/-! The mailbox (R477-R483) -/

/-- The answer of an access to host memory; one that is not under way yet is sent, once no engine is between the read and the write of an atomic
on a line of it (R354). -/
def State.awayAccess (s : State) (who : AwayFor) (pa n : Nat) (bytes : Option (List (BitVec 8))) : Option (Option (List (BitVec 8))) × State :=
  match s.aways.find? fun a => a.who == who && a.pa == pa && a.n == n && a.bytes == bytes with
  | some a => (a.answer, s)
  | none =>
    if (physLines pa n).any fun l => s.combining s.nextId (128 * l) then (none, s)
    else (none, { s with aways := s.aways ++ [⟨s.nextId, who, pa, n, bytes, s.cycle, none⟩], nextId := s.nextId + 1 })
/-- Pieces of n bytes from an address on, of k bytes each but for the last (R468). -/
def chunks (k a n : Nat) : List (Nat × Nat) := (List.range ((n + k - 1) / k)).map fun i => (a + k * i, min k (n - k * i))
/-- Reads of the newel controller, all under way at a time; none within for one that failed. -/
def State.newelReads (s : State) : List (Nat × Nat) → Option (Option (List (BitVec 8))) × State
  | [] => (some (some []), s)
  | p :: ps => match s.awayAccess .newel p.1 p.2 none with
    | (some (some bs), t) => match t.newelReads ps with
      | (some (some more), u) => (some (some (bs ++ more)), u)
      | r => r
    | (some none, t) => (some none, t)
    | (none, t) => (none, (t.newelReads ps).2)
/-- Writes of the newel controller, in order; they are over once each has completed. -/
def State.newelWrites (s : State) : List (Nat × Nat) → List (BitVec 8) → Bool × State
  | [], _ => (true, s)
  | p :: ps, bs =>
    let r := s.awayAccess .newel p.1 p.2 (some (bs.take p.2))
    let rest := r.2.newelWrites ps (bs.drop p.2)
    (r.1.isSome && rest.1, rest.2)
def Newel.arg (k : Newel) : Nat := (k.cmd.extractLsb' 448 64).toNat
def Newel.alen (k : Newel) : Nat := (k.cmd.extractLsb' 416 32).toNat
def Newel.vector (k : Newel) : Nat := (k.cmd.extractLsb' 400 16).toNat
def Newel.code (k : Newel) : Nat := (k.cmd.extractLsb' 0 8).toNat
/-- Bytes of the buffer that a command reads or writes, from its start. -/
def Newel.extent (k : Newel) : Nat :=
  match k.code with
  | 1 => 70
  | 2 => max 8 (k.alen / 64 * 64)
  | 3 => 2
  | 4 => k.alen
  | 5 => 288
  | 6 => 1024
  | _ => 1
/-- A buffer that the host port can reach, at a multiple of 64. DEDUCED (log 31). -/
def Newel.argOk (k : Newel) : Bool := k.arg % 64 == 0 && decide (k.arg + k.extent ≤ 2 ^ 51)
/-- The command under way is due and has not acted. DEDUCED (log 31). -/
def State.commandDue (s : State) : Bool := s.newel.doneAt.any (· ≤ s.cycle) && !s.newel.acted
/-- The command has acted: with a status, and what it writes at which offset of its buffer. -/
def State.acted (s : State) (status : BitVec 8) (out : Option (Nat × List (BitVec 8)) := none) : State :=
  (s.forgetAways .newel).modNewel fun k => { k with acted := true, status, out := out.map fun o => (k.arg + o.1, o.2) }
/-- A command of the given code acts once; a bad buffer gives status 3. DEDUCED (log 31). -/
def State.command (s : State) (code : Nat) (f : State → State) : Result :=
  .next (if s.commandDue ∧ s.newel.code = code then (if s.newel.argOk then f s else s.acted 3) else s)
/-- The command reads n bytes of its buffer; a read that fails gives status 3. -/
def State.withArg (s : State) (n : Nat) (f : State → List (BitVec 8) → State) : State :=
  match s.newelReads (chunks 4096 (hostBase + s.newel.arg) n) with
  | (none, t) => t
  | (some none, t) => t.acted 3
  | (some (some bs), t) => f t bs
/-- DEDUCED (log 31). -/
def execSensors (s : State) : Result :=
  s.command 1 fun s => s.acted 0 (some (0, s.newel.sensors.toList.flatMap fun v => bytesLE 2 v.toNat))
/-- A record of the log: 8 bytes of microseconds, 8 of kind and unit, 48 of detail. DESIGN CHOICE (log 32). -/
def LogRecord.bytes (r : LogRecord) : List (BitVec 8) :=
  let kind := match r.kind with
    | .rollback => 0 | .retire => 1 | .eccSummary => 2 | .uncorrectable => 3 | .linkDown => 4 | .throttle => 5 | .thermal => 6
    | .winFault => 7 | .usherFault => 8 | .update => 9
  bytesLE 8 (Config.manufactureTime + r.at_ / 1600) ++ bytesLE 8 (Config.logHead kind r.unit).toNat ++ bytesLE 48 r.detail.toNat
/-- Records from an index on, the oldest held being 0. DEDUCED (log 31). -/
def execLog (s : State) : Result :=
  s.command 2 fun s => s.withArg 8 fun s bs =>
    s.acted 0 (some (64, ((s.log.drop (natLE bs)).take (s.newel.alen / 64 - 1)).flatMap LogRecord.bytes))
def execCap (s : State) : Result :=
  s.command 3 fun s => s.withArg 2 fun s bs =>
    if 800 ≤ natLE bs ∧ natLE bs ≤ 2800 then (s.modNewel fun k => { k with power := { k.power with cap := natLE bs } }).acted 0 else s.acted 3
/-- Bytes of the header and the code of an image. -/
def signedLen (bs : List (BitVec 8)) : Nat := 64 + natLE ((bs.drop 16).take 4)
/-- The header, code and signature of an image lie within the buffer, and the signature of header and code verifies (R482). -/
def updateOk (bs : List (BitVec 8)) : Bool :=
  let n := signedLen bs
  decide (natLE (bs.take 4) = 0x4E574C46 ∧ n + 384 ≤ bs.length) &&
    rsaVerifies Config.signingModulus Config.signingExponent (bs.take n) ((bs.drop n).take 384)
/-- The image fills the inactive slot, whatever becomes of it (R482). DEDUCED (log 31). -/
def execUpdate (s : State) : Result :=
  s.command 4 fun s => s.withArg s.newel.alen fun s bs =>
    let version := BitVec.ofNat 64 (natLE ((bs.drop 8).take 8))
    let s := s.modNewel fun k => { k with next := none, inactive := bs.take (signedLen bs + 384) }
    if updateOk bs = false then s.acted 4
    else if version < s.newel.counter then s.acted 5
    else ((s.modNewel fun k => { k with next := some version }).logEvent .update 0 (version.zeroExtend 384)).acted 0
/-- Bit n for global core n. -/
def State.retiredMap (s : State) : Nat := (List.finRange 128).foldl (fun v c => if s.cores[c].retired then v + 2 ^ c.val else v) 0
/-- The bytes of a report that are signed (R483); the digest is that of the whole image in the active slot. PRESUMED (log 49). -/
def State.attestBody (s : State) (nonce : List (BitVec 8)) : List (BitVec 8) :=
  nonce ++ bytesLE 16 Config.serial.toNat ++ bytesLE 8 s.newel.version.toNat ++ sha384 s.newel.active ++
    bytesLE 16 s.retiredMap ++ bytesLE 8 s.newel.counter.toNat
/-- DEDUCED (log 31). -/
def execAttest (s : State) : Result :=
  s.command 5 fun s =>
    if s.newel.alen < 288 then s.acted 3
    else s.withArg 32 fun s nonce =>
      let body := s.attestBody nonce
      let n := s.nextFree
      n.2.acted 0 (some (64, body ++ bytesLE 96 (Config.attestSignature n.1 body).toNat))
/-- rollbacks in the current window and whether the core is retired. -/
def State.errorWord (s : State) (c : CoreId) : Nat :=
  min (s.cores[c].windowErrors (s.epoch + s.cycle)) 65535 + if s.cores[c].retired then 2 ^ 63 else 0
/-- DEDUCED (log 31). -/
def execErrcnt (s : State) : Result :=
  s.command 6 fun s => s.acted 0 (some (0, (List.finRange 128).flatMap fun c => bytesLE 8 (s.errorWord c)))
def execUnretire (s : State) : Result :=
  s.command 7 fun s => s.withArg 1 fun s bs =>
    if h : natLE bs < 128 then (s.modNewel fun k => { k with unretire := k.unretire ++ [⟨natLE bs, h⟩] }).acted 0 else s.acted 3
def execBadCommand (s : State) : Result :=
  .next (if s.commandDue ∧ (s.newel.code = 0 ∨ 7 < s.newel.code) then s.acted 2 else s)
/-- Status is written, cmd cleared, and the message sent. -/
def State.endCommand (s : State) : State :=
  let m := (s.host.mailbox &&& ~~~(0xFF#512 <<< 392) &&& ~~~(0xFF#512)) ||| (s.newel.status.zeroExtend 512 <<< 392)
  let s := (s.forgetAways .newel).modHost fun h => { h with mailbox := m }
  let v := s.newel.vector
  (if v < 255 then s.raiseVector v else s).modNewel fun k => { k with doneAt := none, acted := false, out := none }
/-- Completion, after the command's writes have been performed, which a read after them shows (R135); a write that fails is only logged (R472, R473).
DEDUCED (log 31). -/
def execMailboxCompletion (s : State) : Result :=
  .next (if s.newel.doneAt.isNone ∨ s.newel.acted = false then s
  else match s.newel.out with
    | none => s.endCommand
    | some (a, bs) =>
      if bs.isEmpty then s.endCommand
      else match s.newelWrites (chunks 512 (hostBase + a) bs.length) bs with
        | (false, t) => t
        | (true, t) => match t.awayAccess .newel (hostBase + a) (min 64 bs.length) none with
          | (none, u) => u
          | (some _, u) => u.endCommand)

• TASK OBJECTIVE
Of all the entries above, retype exactly the lines from the line with "if (physLines pa" to the line with "s with aways", both included, and no others.

• FINISHED EXERCISE
    if (physLines pa n).any fun l => s.combining s.nextId (128 * l) then (none, s)
    else (none, { s with aways := s.aways ++ [⟨s.nextId, who, pa, n, bytes, s.cycle, none⟩], nextId := s.nextId + 1 })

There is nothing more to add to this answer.